Braker registered at least one blocked shot in 28 games this season, including 14 games with multiple blocks. She also scored in double figures eight times (including a career-high 15 points on two occasions) after reaching that mark twice in her first two years combined. What’s more, Braker showed glimpses of further promise during Notre Dame’s five-game run to its third consecutive NCAA Women’s Final Four, averaging 6.4 points, 8.0 rebounds, 3.0 assists and 1.6 blocks per game with a .565 field goal percentage during the NCAA Championship.

Kaila Turner (Sr., G, Joliet, Ill./Marian Catholic)
Spirit Award

Championship teams are only as good as the players that lead them, and in Turner, Notre Dame had one of the very best in 2012-13. Selected as a co-captain prior to the season by her teammates, Turner led by example, battling back from a pair of near season-ending injuries (including a torn ulnar collateral ligament in her left elbow on Feb. 5 at Villanova, an injury that will require Tommy John surgery, almost unheard of for a basketball player) to become one of the primary reserves and catalysts for the Fighting Irish during the postseason.

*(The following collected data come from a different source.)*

-- ==== Sys2Proof/Machine/Instants.lean ====
section
/-! DEFINITION. The events of time: what happens when a counter of the part, P, X or a line timer reaches the value that its rule
names.  Each sets its counter to that value and serves it; where the event cannot occur in the present state it changes nothing. -/

namespace Sys2Proof.Machine

/-! ## The Timeline's timers and instants -/

/-- The cue timer exceeds the cue limit in CUEING (R72). -/
def expireCue (s : State) : State :=
  if s.timeline.state = .cueing then
    let n := s.mgmt.limits.cueSeconds * Config.ticksPerSecond + 1
    enterClosing .abandoned (s.mapTimeline (fun t => { t with cueTimer := max t.cueTimer n }))
  else s

/-- The stall timer exceeds the stall limit in STALLED (R83). -/
def expireStall (s : State) : State := if s.timeline.state = .stalled then enterClosing .abandoned s else s

/-- The intermission timer reaches 0 (R87). -/
def expireIntermission (s : State) : State :=
  if s.timeline.state = .paused ∧ s.timeline.intermission.isSome = true then resumeShowing s else s

/-- P reaches the release instant at the cursor: the running interval's end is taken first, then the instant where the showing
still plays towards it (R75, R82). -/
def reachInstant (s : State) : State :=
  if s.timeline.state ≠ .playing then s
  else
    let s1 := endInterval s
    match s1.timeline.cursor with
    | none => s1
    | some c =>
      match s1.row c.reel with
      | none => s1
      | some row =>
        if s1.timeline.state = .playing ∧ c.inGap = false ∧ s.timeline.cursor = some c then
          takeInstant (reachTick (row.instant c.unit) s1)
        else s1

/-- P reaches the end of the running unit interval (R75, R82). -/
def reachIntervalEnd (s : State) : State := if s.timeline.state = .playing then endInterval s else s

/-- P reaches the gap's end (R80, R81). -/
def reachGapEnd (s : State) : State := if s.timeline.state = .playing ∧ s.inGap = true then endGap s else s

/-- P reaches the composition end: the end of the last unit's interval, no unit being left to release (R89). -/
def reachEnd (s : State) : State :=
  if s.timeline.state = .playing ∧ s.timeline.cursor = none then endInterval s else s

/-- The frozen overlay list: the last overlay list with every text field absent (R122); empty where the last list is absent
(notes/assumptions/66.md). -/
def State.frozenOverlay (s : State) : List OverlayEntry := (s.cues.overlay.getD []).map (fun e => { e with text := none })

/-- The held picture is sent again with the frozen overlay, and is due again one unit of the current reel later (R69). -/
def resendPicture (s : State) : State :=
  if s.timeline.state = .paused ∨ s.timeline.state = .stalled then
    s.mapPicture (fun p => { p with
      shown := p.last, overlay := some s.frozenOverlay, resend := some ((s.currentRow.map (fun r => r.reel.ticks)).getD 0) })
  else s

/-- X reaches R(u) on the sound lanes: a staged delay becomes live at this boundary, or the instant is taken (R94, R101).  That the
`R(u')` of units already taken, which X passes again after a positive change, are no boundaries is the model's choice
(notes/assumptions/72.md). -/
def reachSound (s : State) : State :=
  match s.timeline.state, s.sound.cursor with
  | .playing, some c =>
    match s.row c.reel, s.soundTick with
    | some row, some tick =>
      let s1 := reachTick tick.toNat s
      let s2 := if s1.sound.pending = true ∧ s1.inGap = false then shiftSound c.reel c.unit row s1 else soundInstant c.reel c.unit s1
      settleLeads s2 s2
    | _, _ => s
  | _, _ => s

/-! ## The Lead Monitor's timers -/

/-- A HELD lane's lead falls with P in PLAYING to below its effective low mark (R42). -/
def fallToLow (l : AvLane) (s : State) : State :=
  if s.timeline.state = .playing ∧ (s.hold l).held = true then
    let s1 := reachTick (s.timeline.p + ((s.hold l).lead + 1 - s.effLow l)) s
    settleLane s1 l s1
  else s

/-- A refresh firing queues a HOLD (R44). -/
def State.refreshDue (s : State) (l : AvLane) : Bool :=
  if s.isAsserted .bufferFull then decide (s.effLow l ≤ (s.hold l).lead) else decide (s.holdMark l < (s.hold l).lead)

/-- The refresh timer of a HELD lane fires (R44). -/
def fireRefresh (l : AvLane) (s : State) : State :=
  if (s.hold l).held then
    let s1 := s.setHold l { s.hold l with refresh := some s.refreshTicks }
    if s.refreshDue l then queueHold l s.mgmt.limits.holdMs s1 else s1
  else s

/-! ## The heartbeat -/

/-- The heartbeat timer reaches a nonzero heartbeat period (R61). -/
def expireHeartbeat (s : State) : State :=
  if s.mgmt.limits.heartbeat = 0 then s
  else heartbeatAt (max s.schedule.heartbeat s.mgmt.limits.heartbeat) s

/-! ## The Sync Measurement Unit -/

/-- An edge on a pulse input (R104). -/
def takeEdge (c : Channel) (e : Edge) (s : State) : State :=
  match c with
  | .frame => frameEdge e s
  | _ => pairEdge c e s

/-- A FRAME count reaches four expected periods (R108, R109). -/
def reachFrameLoss (s : State) : State :=
  if s.sync.frame.state = .counting ∧ s.sync.frame.judged = false then loseFrame s else s

/-! ## The serial lines -/

/-- Show ticks of spacing after a caption message: 20 bit times at 48,000 bit/s (R125). -/
def captionSpacing : Nat := 40

/-- Show ticks of spacing after a booth message: 40 bit times at 19,200 bit/s (R156). -/
def boothSpacing : Nat := 200

/-- A line is sending a message. -/
def Line.isSending {α : Type} : Line α → Bool
  | .sending _ => true
  | _ => false

/-- A line is in its spacing. -/
def Line.isSpacing {α : Type} : Line α → Bool
  | .spacing => true
  | _ => false

/-- A caption message's check byte has gone out (R125, R127). -/
def captionSent (s : State) : State :=
  if s.cues.line.isSending then
    { s with cues := { s.cues with line := .spacing, timer := captionSpacing } }.count
      (fun c => { c with captionsSent := bump32 1 c.captionsSent })
  else s

/-- The spacing of the caption line has passed (R125). -/
def captionSpaced (s : State) : State := if s.cues.line.isSpacing then startCaption s else s

/-- A booth message's check byte has gone out (R156, R157). -/
def boothSent (s : State) : State :=
  if s.actions.line.isSending then
    { s with actions := { s.actions with line := .spacing, timer := boothSpacing } }.count
      (fun c => { c with actionsSent := bump32 1 c.actionsSent })
  else s

/-- The spacing of the booth line has passed (R156). -/
def boothSpaced (s : State) : State := if s.actions.line.isSpacing then startBooth s else s

/-! ## The Nonvolatile Store -/

/-- The results of a reply that a store write completes: whether the write succeeded (R129, R130, R139). -/
def Results.withWrite (ok : Bool) : Results → Results
  | .allowanceLoaded i state serial _ => .allowanceLoaded i state serial (some ok)
  | .allowanceWas i place _ => .allowanceWas i place (some ok)
  | .exported count _ => .exported count (some ok)
  | r => r

/-- The end of an entry's write is reported to its source (R91, R136, R140, R144). -/
def reportWrite (e : StoreEntry) (ok : Bool) (s : State) : State :=
  match e.kind with
  | .close => returnIdle (match e.record with | some r => s.setRecord r | none => s)
  | .reconciliation => reconcileNext s
  | _ => match e.owed with
    | some o => reply o.code o.tag (o.results.withWrite ok) s
    | none => s

/-- The write of the store queue's head completes or fails (R140, R142).  STORE_FAULT changes before the source is told
(notes/assumptions/67.md). -/
def endWrite (ok : Bool) (s : State) : State :=
  match s.counting.queue with
  | [] => s
  | e :: rest =>
    let s1 := { s with
      store := if ok then s.store.write e s.counting.header else s.store,
      counting := { s.counting with queue := rest, header := s.counting.next } }
    reportWrite e ok (setLevel .storeFault (!ok) s1)

/-- The start-up read of the store ends (R143). -/
def endRead (s : State) : State := if s.counting.startup = .reading then finishRead s else s

/-! ## Power and the RESET pin -/

/-- The RESET pin is asserted: a part that is powered and not already held resets (R166). -/
def assertPin (s : State) : State :=
  if s.resetPin then s
  else if s.powered then resetTo .resetLine { s with resetPin := true }
  else { s with resetPin := true }

/-- The RESET pin is released (R166). -/
def deassertPin (s : State) : State := if s.resetPin then releasePin s else s

/-- Power is lost (R165). -/
def dropPower (s : State) : State := if s.powered then losePower s else s

/-- The second roll of a powered part (R59). -/
def takeSecond (s : State) : State := if s.powered then rollSecond s else s

end Sys2Proof.Machine
end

In her final season at Notre Dame, Turner averaged a career-high 3.9 points, 1.2 rebounds and 1.2 steals per game while scoring in double figures three times (including a season-high 12 points in a BIG EAST Championship semifinal win over No. 16/15 Louisville). She also ranked a close second on the team (and tops among guards) with a 1.75 assist/turnover ratio and was one of four Fighting Irish players to net at least 20 three-pointers this season.

Whitney Holloway (So., G, Plainfield, Ill./Montini Catholic)
Notre Dame Club of St. Joseph Valley Rockne Student-Athlete Award

A relentless player at both ends of the court, Holloway saw action in 27 games this season, averaging a career-high 2.7 points, 1.2 rebounds and 1.0 assists per game this year with a .474 field goal percentage. She also cracked double figures for the first time in her career with 15 points (6-9 FG, 1-1 3FG) on Dec. 19 in a win over Alabama A&M in the first round of the World Vision Classic in Las Vegas. She added a career-best four steals in that same game, and later set a personal best with five assists in a Jan. 26 victory over Providence at Purcell Pavilion.

In the classroom, Holloway has been an exemplary student, holding a 3.167 cumulative GPA as a psychology major in the College of Arts and Letters. She also earned a spot on the 2011-12 BIG EAST All-Academic Team (with the 2012-13 team announcement pending), and she joins McBride as the women’s basketball team representatives on the Notre Dame Student-Athlete Advisory Council (SAAC).